In this film, Caroline Stevenson introduces us to Carol Tulloch's conceptual idea of style-fashion-dress.

In this film, Caroline Stevenson introduces us to Carol Tulloch’s conceptual idea of style-fashion-dress, and the relationship between these terms.

Of course there are many different ways of interpreting style, fashion, dress, and this is just one conceptual model. We are focusing on style-fashion-dress in particular because this helps us think about fashion’s relationship with sustainability and the potential of storytelling to nurture equitable, inclusive and diverse cultures in and through fashion.

Style as a concept enables us to consider the meaning of clothes in our everyday life. Clothes are viewed as a tool to navigate social and cultural life in different ways, and this is constantly changing. As Caroline outlines, style is therefore not something that is found in a shop. It is how we put clothes (that may or may not be ‘on trend’) together on our bodies in creative and active ways in our everyday life. We style ourselves to tell people who we are and who we want to be. Thinking about fashion in this way, we can see that each of us are active decision-makers, who use clothes to tell our stories.
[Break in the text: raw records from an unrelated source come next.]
-- ==== Sys2Proof/Machine/Types.lean ====
section
/-! DEFINITION. The parts of the machine's state, as plain data: one structure per unit of the manual, and the data that
commands carry. State.lean puts them together. -/

namespace Sys2Proof.Machine

/-- The eight modes (R35). -/
inductive Mode where
  | off | boot | load | huddle | run | rest | hold | lockout
deriving DecidableEq, Repr

/-- The MODE code of R35. -/
def Mode.code : Mode → Nat
  | .off => 0 | .boot => 1 | .load => 2 | .huddle => 3 | .run => 4 | .rest => 5 | .hold => 6 | .lockout => 7

/-! ### Power, modes and boot (02, 24) -/

/-- Progress of start-up and the mode machine (02 R35–R54, 24 R520–R528). -/
structure Power where
  /-- the mode (R35) -/
  mode : Mode
  /-- supplies valid (R520) -/
  supplies : Bool
  /-- RESET_N is high (R36) -/
  resetN : Bool
  /-- the boot step reached, 1–6 (R42) -/
  step : Nat
  /-- Maltar owns the mailboxes (R42 step 1) -/
  maltarOwns : Bool
  /-- Maltar failed its own check, or no captain exists (R50, R68) -/
  maltarFailed : Bool
  /-- the Referee is restarting after its watchdog (R447) -/
  refRestarting : Bool
  /-- seams trained (R42 step 2) -/
  seamsTrained : Bool
  /-- HBM initialization ended, per stack bit (R42 step 4b) -/
  hbmEnded : Nat
  /-- all four dies have loaded and verified (R37) -/
  loadDone : Bool
  /-- the HUDDLE line is above 1.17 V (R102) -/
  huddleHigh : Bool
  /-- the 8 ns edge filter has started (R102) -/
  huddleFilter : Bool
  /-- the wait passed the timeout (R46) -/
  huddleLate : Bool
  /-- the mode from which LOCKOUT was entered (R464, R479) -/
  lockoutFrom : Mode
  /-- a reboot is scheduled: a REBOOT reply is out (R481) -/
  rebooting : Bool
  /-- flip-flops held at their initial values (R100) -/
  ffHold : Bool
  /-- THERMTRIP_N is driven low (R527) -/
  tripped : Bool
  /-- the trip record of the system area: source and reading (R528) -/
  tripRec : Option (Nat × Nat)
  /-- disables and resets of functions still completing: kind, index, reset?, port, mailbox, tag (R53, R54) -/
  funcOps : List (Nat × Nat × Bool)
  /-- the I/O values kept on entry to REST or HOLD are held (R51) -/
  ioHeld : Bool
  /-- HOLD has been asked for, and engines run on to their boundaries (R40) -/
  holding : Bool
deriving DecidableEq, Repr

/-! ### Network (07) -/

/-- Network operations (R170). -/
inductive NOp where
  | read | write | swap | fetchAdd | compareSwap | invalidate
deriving DecidableEq, Repr

/-- A network request: what its header carries (R169) and its payload. -/
structure Req where
  op : NOp
  /-- network address, 48 bits -/
  addr : Nat
  /-- bytes addressed, 1–256 (R171) -/
  size : Nat
  rt : Bool
  tenant : Nat
  /-- 0 tile interface; 1 DMA channel; 2 host port; 3 debug master; 4 Referee; 5 other hardened block (R169) -/
  mclass : Nat
  /-- requester's endpoint 0–1087 -/
  src : Nat
  /-- requester's DPORT at its router (R162) -/
  sport : Nat
  tag : Nat
  gen : Nat
  data : List Byte
  /-- the payload passes its CRC and no data flit is BAD (R182) -/
  crcOk : Bool
  /-- debug master: device-wide scope (R507) -/
  scopeAll : Bool
  /-- debug master: the path, 0–3 HP, 4 MP, 5 TAP (R517) -/
  path : Nat
  /-- DST and DPORT: destination endpoint 0–1087 and its local port (R169), as the source decoded them -/
  dst : Nat
  dport : Nat
  /-- ROUTE, START, EXPRESS as taken from the route table entry at issue, and HOP on arrival (R169, R175) -/
  codes : Nat
  start : Nat
  hop : Nat
  express : Bool
  /-- data flits that the source marks BAD: poisoned data of an NPUT (R257) -/
  bad : List Nat
deriving DecidableEq, Repr
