-- ==== Sys2Proof/Config.lean ====
section
/-! DEFINITION. What an implementation fixes and what the manual leaves open: constants and functions without a body, so that no
proof can use a value of them. -/

namespace Sys2Proof.Config

/-- What an access reads as under one mix when it was stored under another (R336): draw of the key it was stored under and of the key it is read
under (0: none), the access, the data as written. The definition of the mix is not in the manual. -/
opaque remix : Nat → Nat → Nat → BitVec 256 → BitVec 256

/-- The keyed tag function of the protection engine (R340): draw of the tag key, position, counter, data. -/
opaque lineTag : Nat → Nat → Nat → List Byte → BitVec 64

/-- The identity of the device (R451, R69): the SILICON_ID of each die. Die 0's is DEVICE_ID. -/
opaque siliconId : Nat → BitVec 64

/-- Facts of the sample that IDENTIFY returns (R475): 0 SPEED, 1 REVISION, 2 MALTAR_VERSION, 3 PATCH_SET; 4 the
silicon revision of IDCODE (R508). -/
opaque partFact : Nat → BitVec 32

/-- What Byurlen writes into the system area (R86): the SHA-384 digest of the image signer's public key, and the public debug keys: 0 the device's,
1 + n that of tenant n. -/
opaque signerHash : BitVec 384
opaque debugKey : Nat → BitVec 768

/-- A debug nonce (R505): a fresh 32-byte value, indexed by State's free counter. -/
opaque freeNonce : Nat → BitVec 256

/-- A fresh protection or scrambling key from the on-die entropy source (R336, R340). -/
opaque freeKey : Nat → BitVec 256

/-- The random draw of the neighbor-refresh generator (R316). -/
opaque freeDraw : Nat → BitVec 32

/-- The value a port delivers where the manual calls it undefined or leaves it open (R136, R146, R272). -/
opaque freeWord : Nat → BitVec 72

/-- An open yes-or-no choice (R146: old or new byte; R99: poison data). -/
opaque freeBool : Nat → Bool

/-- The level of a signal that nothing drives, or that the manual leaves open (R113–R124): by the free counter. -/
opaque openWire : Nat → Machine.Wire → Bool

/-- The interface delays measured at assembly (R319): stack, band, interface line n of the delay set. Kept in the system area; the manual gives no values. -/
opaque factoryDelay : Nat → Nat → Nat → BitVec 16

/-- USER of a lane's capability word (R394): the profile's user value, for which the profile layout of R502 has no field. -/
opaque capUser : Nat → BitVec 16

/-- Maltar's patch set: units used (R515, R517), and what unit u patches: its block, and word w of its patch RAM. -/
opaque patchUsed : Fin 33
opaque patchBlock : Nat → BitVec 19
opaque patchWord : Nat → Nat → BitVec 32

end Sys2Proof.Config
end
Fashion, in this conceptual model, is about the dominant social processes shared in any culture that signify change. This isn’t just about clothes, but other items too, such as food or technology. The relationship between fashion and style, as Caroline describes it, is that, “fashion ensures style narratives are always in flux with changes in society”. Fashion is also an industry which “relishes in telling us what to wear and how to wear it to make profit”. In Cultural Studies, fashion is about more than the image and artefact. It is about meaning making, social processes and the cultural context of particular styles or dress.

Dress as a concept is about the clothes we wear – what they are made of, the history, how they are made and so on. According to Caroline, dress could be seen as the most neutral of the three terms in that it refers to the process of dressing the body or modifying the body through garments and accessories.

Carol Tulloch combines these three terms – style-fashion-dress – into a system of concepts within the study of fashion. They are interlinked, yet used to explain different cultural practices or processes. Their articulation as separate but connected concepts is important because they give us a framework to analyse a multitude of cultures of clothing, not just those at the centre of the mainstream fashion industry.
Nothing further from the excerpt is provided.